===== Exercise data
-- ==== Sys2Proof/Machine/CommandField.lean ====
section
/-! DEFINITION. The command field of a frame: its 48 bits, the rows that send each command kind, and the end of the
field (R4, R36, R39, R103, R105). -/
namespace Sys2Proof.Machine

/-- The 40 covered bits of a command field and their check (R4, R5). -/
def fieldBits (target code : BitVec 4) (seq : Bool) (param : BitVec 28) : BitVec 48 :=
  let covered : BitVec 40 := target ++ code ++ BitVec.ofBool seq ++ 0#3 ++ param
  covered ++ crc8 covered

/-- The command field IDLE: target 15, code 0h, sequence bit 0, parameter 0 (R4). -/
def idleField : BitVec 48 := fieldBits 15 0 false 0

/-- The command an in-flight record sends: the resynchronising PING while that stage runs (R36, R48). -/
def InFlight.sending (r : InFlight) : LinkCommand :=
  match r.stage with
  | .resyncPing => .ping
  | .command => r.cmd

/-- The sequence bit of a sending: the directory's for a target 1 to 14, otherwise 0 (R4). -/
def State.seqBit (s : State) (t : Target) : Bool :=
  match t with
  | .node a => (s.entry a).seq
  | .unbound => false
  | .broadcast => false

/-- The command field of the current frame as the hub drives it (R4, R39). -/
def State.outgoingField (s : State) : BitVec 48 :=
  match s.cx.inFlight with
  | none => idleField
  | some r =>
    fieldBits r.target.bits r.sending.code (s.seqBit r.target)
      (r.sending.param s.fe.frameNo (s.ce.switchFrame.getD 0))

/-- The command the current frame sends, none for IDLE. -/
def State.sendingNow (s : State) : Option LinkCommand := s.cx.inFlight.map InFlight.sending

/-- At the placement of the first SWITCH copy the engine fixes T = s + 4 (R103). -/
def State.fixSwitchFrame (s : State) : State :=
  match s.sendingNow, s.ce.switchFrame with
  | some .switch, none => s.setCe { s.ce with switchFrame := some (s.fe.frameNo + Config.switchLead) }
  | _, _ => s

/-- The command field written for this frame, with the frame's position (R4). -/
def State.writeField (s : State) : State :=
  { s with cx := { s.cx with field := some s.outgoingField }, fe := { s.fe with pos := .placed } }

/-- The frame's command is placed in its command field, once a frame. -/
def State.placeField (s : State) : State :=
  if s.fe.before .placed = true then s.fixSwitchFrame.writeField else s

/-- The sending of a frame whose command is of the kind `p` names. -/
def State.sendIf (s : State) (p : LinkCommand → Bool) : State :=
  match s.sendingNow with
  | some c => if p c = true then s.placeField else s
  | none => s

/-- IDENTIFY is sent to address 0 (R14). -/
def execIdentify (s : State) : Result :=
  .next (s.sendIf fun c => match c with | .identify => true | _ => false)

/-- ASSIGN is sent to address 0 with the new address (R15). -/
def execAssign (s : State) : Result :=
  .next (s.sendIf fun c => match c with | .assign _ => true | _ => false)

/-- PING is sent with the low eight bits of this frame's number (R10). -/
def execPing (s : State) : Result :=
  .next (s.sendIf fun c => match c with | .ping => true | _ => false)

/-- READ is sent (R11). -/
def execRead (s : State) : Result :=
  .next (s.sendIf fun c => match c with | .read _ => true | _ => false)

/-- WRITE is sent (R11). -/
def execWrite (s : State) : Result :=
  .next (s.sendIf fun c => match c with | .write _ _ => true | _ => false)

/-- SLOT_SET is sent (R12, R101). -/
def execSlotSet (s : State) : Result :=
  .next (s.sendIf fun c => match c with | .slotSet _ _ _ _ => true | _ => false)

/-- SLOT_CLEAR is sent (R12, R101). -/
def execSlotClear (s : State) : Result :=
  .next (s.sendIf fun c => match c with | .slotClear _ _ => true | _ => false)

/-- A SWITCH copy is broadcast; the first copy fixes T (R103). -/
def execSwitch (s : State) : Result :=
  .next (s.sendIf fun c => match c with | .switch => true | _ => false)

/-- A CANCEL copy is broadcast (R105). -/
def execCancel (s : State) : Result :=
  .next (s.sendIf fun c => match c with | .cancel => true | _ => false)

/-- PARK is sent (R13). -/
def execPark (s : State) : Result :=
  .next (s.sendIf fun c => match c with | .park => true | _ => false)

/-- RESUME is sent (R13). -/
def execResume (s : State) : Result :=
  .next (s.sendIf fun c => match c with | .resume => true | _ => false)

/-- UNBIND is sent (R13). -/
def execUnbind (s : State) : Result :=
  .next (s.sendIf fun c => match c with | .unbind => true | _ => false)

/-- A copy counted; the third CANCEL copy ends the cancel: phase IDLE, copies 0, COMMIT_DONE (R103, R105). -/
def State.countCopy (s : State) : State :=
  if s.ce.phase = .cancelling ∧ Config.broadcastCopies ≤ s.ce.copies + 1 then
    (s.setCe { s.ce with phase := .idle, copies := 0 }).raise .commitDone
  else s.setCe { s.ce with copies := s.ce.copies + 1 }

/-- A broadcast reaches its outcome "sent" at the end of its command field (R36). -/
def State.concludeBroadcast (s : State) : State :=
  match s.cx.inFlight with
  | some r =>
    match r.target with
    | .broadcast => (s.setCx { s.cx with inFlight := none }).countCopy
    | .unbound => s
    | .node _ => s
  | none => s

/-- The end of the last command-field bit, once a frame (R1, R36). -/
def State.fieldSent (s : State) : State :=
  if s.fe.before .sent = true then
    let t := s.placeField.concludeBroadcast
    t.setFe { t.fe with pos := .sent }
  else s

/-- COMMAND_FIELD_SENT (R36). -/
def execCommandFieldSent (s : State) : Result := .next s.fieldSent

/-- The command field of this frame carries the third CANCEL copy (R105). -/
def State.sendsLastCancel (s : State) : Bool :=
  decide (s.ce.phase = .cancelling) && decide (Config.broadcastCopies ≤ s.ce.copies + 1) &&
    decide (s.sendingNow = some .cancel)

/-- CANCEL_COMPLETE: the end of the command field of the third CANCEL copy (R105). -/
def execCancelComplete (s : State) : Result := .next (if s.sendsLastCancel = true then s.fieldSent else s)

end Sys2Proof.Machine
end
==========
===== Exercise data
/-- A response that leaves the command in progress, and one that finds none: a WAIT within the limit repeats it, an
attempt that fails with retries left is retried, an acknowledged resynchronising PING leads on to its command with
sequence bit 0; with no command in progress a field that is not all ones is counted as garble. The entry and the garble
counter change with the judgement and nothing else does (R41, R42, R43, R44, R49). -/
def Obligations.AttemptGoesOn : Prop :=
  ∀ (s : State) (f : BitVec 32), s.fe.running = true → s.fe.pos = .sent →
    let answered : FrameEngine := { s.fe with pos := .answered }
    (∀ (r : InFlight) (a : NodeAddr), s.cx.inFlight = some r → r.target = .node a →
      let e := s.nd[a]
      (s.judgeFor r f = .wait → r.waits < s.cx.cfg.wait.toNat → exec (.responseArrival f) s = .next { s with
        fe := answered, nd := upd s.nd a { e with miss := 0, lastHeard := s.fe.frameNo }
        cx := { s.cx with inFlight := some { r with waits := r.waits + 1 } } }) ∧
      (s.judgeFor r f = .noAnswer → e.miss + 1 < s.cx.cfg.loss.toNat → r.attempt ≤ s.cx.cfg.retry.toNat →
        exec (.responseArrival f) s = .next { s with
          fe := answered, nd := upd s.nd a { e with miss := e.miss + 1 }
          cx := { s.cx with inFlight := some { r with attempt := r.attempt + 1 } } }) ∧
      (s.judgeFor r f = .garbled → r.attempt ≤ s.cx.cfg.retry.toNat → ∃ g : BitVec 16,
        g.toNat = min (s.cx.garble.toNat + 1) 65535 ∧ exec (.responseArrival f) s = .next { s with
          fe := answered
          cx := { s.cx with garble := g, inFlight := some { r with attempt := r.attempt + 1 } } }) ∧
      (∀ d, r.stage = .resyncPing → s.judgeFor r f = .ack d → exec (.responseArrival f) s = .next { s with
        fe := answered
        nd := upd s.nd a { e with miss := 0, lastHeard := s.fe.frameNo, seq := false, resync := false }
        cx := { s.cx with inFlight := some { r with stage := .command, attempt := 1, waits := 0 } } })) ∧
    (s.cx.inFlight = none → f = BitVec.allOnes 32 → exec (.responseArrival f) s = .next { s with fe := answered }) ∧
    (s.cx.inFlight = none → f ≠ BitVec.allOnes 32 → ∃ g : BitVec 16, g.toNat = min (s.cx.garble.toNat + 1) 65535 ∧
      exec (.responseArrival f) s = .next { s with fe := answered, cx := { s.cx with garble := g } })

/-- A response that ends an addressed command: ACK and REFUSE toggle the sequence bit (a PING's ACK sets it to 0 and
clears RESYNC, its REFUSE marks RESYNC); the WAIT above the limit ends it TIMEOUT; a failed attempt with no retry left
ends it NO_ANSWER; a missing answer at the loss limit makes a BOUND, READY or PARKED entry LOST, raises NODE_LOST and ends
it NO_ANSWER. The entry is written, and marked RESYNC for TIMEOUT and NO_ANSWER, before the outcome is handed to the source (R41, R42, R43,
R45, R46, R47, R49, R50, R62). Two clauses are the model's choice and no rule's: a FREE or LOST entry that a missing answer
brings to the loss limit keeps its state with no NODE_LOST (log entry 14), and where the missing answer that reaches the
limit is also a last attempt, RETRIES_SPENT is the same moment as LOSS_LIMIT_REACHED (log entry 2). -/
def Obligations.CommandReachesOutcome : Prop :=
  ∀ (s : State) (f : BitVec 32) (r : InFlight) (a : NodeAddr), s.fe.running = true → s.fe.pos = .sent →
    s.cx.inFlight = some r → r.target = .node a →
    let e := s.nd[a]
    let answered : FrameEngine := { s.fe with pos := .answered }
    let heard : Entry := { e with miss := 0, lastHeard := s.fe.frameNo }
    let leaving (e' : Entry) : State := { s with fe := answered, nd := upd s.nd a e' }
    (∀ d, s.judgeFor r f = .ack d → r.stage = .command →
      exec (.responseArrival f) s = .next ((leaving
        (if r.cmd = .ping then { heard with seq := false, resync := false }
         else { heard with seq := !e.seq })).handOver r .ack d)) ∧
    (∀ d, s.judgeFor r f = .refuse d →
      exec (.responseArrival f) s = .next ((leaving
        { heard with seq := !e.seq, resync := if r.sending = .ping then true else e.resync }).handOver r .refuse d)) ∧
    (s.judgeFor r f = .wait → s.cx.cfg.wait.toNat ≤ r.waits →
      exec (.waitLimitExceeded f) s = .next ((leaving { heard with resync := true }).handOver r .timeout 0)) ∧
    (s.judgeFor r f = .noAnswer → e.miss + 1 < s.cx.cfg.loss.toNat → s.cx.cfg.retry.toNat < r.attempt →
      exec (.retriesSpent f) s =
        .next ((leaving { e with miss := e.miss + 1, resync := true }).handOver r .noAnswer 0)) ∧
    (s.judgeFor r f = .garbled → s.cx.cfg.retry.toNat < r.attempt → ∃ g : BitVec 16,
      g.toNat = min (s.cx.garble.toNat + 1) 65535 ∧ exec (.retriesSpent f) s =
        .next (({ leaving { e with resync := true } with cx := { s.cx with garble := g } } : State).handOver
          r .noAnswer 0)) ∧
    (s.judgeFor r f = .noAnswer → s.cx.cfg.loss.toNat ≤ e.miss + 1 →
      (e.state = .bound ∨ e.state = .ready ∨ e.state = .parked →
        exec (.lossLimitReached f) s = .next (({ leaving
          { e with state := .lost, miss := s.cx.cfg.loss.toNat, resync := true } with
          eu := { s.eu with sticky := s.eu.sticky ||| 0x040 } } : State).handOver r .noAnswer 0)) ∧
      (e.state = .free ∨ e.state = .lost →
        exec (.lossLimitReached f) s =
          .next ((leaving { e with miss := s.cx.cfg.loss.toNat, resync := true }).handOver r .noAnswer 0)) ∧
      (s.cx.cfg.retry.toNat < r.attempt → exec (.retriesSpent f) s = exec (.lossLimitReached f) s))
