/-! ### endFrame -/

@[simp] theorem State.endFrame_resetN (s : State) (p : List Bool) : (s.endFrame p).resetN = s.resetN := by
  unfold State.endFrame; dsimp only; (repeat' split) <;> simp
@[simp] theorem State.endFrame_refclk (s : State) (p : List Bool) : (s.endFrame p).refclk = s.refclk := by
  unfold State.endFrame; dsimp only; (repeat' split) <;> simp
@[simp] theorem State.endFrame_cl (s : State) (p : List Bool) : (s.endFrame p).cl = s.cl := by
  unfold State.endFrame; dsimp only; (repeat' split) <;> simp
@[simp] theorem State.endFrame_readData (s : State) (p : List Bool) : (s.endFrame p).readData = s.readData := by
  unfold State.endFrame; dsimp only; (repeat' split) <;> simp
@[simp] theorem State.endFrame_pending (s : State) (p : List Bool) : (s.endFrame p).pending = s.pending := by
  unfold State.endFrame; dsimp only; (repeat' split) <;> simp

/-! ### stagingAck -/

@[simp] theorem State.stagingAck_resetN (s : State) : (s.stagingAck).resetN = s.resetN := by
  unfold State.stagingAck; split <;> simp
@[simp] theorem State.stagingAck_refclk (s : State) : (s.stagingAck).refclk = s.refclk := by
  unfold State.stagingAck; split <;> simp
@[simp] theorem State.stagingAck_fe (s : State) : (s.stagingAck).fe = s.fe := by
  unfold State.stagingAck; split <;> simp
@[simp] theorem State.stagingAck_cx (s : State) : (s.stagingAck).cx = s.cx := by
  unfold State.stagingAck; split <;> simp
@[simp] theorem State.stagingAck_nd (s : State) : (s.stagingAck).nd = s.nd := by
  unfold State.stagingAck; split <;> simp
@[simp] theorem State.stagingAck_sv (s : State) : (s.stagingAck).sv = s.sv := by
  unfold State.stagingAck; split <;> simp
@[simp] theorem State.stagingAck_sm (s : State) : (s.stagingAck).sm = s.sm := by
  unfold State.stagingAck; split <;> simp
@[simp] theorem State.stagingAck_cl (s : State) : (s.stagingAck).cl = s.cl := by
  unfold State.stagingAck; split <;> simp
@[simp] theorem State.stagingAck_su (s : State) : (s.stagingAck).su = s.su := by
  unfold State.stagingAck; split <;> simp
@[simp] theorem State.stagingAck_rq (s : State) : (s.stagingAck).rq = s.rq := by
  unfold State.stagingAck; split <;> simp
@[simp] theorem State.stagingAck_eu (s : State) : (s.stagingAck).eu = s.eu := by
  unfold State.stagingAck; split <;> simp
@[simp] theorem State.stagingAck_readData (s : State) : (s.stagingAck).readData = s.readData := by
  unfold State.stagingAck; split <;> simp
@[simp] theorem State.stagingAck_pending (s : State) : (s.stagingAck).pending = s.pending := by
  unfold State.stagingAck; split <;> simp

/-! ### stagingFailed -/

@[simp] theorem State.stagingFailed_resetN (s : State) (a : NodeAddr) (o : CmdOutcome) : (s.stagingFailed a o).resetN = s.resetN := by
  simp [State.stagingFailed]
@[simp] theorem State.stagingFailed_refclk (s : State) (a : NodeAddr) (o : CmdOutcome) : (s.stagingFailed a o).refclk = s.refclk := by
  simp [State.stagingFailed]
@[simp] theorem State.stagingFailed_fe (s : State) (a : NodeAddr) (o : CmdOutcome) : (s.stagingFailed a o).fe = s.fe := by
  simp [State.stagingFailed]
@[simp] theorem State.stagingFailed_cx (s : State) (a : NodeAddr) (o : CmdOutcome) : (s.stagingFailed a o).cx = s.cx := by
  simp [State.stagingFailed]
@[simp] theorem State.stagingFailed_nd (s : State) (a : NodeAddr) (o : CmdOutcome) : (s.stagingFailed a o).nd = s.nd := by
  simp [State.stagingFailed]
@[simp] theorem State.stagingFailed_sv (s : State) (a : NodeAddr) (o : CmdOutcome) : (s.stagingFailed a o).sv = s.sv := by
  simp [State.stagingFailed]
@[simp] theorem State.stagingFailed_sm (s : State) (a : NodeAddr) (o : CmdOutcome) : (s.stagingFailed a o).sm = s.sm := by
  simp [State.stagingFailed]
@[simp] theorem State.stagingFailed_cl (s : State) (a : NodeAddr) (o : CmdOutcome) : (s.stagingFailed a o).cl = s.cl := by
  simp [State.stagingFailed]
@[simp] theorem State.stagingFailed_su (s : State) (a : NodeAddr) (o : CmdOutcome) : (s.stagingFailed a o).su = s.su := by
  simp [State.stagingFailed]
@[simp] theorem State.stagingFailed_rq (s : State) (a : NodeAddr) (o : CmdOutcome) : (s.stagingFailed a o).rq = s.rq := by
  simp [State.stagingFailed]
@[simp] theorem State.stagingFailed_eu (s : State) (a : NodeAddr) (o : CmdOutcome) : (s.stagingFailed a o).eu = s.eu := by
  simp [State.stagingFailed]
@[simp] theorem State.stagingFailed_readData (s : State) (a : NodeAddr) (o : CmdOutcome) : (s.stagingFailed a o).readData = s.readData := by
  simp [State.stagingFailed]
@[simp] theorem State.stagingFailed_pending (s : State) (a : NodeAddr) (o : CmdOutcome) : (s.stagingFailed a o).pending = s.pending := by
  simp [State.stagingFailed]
==========
===== Exercise data
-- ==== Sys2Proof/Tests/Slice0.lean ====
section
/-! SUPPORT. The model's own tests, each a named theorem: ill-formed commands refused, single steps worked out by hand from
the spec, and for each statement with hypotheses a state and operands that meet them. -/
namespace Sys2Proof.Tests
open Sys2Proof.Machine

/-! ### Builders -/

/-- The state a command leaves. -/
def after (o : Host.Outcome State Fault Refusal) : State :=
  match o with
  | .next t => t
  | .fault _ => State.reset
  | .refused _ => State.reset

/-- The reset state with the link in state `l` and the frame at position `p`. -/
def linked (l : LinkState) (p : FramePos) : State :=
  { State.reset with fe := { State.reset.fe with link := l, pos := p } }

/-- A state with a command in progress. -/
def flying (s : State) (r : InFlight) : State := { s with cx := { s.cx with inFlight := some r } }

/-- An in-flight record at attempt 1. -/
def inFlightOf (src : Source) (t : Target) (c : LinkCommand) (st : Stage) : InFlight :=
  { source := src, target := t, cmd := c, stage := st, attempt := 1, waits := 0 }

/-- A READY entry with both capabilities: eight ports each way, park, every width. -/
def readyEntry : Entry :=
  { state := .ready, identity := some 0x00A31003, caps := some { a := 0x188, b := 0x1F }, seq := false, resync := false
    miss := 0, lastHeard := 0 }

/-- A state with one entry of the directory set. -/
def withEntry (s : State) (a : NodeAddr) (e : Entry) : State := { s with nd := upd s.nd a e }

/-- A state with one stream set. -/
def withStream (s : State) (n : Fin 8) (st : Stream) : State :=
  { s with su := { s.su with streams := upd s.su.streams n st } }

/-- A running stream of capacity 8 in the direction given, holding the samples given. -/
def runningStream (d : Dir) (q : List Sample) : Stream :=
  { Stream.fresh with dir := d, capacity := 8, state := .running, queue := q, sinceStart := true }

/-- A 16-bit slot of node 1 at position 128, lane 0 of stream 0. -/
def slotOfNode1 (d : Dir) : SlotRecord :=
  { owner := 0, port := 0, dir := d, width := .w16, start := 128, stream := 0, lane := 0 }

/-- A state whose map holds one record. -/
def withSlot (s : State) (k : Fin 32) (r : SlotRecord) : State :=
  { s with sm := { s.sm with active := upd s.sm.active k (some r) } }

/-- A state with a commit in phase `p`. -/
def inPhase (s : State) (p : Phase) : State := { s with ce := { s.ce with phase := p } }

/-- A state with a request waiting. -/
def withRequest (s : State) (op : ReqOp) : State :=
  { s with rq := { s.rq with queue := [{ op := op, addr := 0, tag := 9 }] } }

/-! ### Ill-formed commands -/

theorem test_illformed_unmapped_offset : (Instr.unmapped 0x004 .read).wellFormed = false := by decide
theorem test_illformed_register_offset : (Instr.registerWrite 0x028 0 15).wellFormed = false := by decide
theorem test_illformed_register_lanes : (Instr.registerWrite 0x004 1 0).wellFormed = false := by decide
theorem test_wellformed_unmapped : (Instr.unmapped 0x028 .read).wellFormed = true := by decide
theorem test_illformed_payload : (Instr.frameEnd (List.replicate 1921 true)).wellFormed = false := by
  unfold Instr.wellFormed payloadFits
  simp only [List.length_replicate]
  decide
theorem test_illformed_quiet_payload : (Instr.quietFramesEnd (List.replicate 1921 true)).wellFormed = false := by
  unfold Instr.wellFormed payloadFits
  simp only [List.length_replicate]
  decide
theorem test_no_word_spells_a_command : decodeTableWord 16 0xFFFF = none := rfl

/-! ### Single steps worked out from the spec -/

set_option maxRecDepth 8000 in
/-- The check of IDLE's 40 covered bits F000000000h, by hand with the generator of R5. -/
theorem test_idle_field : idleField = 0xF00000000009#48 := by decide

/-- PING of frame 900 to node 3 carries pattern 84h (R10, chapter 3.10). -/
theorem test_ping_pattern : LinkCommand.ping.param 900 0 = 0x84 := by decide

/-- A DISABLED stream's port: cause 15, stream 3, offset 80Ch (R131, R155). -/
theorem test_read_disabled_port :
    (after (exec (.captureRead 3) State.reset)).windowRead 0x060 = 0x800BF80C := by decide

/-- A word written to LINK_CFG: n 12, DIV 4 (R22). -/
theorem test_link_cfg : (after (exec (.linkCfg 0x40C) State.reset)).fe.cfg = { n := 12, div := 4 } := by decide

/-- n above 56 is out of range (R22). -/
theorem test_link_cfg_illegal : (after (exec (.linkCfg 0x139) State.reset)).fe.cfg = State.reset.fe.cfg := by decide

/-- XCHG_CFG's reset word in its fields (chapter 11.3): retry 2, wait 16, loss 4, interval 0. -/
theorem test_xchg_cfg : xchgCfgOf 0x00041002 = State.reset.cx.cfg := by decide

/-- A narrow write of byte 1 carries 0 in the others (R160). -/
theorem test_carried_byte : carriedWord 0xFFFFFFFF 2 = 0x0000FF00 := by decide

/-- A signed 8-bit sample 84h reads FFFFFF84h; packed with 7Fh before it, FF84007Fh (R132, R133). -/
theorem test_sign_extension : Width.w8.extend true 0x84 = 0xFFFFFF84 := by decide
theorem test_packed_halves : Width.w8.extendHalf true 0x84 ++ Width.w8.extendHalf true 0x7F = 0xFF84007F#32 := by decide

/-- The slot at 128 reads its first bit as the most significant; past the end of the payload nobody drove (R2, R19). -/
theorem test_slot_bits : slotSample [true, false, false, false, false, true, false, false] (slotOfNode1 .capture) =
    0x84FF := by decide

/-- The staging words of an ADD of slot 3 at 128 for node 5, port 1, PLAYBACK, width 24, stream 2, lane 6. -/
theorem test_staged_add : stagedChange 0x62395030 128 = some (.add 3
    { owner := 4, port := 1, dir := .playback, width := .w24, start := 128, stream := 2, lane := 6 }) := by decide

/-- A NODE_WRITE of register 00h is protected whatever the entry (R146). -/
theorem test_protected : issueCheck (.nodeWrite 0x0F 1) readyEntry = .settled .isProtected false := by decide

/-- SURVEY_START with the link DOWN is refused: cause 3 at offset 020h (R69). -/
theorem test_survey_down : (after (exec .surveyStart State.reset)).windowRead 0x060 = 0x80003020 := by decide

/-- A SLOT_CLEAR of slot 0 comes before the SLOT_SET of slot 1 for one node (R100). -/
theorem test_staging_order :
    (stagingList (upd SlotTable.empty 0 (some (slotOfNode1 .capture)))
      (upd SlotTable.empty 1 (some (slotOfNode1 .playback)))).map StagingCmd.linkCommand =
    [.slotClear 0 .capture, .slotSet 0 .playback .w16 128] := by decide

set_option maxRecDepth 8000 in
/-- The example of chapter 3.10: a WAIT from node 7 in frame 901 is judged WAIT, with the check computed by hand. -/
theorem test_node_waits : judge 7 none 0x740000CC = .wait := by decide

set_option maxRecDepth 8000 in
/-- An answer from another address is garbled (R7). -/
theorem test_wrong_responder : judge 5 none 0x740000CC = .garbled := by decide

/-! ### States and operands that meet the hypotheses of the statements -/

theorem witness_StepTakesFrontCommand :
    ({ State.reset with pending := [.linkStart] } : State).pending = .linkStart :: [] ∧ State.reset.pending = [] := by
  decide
==========
## Exercise directions
For the string "hypotheses", return every line of the data where it appears.

## Solution below
the spec, and for each statement with hypotheses a state and operands that meet them. -/
/-! ### States and operands that meet the hypotheses of the statements -/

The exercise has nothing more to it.